**Work instructions**: Each line that contains "counts" needs to be copied from the listing.

--- Data for this exercise Enclosed Below ---

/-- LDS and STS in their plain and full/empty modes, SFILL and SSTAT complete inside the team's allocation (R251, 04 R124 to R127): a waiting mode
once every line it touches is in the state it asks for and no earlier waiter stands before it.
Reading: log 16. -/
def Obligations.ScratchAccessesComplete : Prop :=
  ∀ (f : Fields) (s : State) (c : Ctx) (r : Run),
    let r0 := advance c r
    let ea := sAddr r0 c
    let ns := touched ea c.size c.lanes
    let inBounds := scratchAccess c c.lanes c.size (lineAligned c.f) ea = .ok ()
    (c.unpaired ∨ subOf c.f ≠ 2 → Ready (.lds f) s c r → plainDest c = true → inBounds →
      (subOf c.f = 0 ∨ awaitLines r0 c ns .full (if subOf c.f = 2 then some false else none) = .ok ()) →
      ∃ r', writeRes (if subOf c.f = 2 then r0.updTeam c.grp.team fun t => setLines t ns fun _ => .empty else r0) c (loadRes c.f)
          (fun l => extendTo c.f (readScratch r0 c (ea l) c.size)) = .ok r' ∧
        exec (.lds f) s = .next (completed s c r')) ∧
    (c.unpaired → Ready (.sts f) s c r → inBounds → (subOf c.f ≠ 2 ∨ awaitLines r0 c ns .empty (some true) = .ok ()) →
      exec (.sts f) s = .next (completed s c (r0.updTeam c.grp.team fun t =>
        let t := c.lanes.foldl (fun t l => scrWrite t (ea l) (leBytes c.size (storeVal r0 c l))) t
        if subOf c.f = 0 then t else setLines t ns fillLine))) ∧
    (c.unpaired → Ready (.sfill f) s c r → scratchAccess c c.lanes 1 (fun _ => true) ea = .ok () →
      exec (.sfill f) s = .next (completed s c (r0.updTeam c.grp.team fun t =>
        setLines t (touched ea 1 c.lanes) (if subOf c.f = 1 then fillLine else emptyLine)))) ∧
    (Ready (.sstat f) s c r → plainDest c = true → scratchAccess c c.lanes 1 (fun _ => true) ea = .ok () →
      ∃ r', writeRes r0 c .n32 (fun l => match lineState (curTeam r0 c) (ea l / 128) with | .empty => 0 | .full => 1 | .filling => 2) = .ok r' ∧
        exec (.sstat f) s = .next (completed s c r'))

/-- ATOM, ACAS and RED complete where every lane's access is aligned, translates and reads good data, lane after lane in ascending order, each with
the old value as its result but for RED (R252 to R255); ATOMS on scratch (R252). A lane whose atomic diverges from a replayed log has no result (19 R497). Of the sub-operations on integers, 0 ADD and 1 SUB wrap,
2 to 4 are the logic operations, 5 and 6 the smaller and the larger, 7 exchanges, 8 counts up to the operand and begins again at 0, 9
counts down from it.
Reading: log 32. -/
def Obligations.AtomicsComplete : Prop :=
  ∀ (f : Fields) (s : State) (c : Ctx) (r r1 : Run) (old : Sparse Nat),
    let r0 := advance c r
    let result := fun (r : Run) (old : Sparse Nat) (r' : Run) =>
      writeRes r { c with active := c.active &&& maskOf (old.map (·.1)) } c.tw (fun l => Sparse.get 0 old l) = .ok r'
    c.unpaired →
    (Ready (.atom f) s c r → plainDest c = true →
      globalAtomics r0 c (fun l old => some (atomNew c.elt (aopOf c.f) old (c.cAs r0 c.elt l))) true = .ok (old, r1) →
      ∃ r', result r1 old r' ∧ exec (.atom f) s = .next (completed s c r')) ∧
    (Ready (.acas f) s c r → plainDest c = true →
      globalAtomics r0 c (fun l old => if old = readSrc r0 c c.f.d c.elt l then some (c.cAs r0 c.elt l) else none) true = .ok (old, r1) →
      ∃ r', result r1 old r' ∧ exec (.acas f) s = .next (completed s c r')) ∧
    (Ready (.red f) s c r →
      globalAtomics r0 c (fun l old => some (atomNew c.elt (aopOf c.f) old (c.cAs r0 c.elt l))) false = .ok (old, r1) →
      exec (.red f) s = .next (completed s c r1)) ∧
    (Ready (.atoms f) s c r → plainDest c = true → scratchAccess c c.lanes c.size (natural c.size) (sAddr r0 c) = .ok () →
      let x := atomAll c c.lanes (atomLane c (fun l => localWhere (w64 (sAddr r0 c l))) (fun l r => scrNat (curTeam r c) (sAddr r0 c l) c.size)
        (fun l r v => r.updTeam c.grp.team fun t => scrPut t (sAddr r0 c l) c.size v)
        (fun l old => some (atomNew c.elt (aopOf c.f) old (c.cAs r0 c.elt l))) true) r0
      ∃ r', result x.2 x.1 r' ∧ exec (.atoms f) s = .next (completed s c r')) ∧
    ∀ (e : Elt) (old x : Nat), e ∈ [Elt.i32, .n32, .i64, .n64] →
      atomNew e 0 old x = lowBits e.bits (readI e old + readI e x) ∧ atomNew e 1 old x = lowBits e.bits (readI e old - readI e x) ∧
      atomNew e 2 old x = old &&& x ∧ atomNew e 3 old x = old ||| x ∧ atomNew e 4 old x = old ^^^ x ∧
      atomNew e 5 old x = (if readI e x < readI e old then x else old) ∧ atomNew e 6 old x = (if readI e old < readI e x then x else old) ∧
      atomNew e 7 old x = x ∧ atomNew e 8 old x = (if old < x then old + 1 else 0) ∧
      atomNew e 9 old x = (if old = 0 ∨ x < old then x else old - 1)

--- End of Enclosed Data for this exercise ---

**Solution for this task**:
2 to 4 are the logic operations, 5 and 6 the smaller and the larger, 7 exchanges, 8 counts up to the operand and begins again at 0, 9
counts down from it.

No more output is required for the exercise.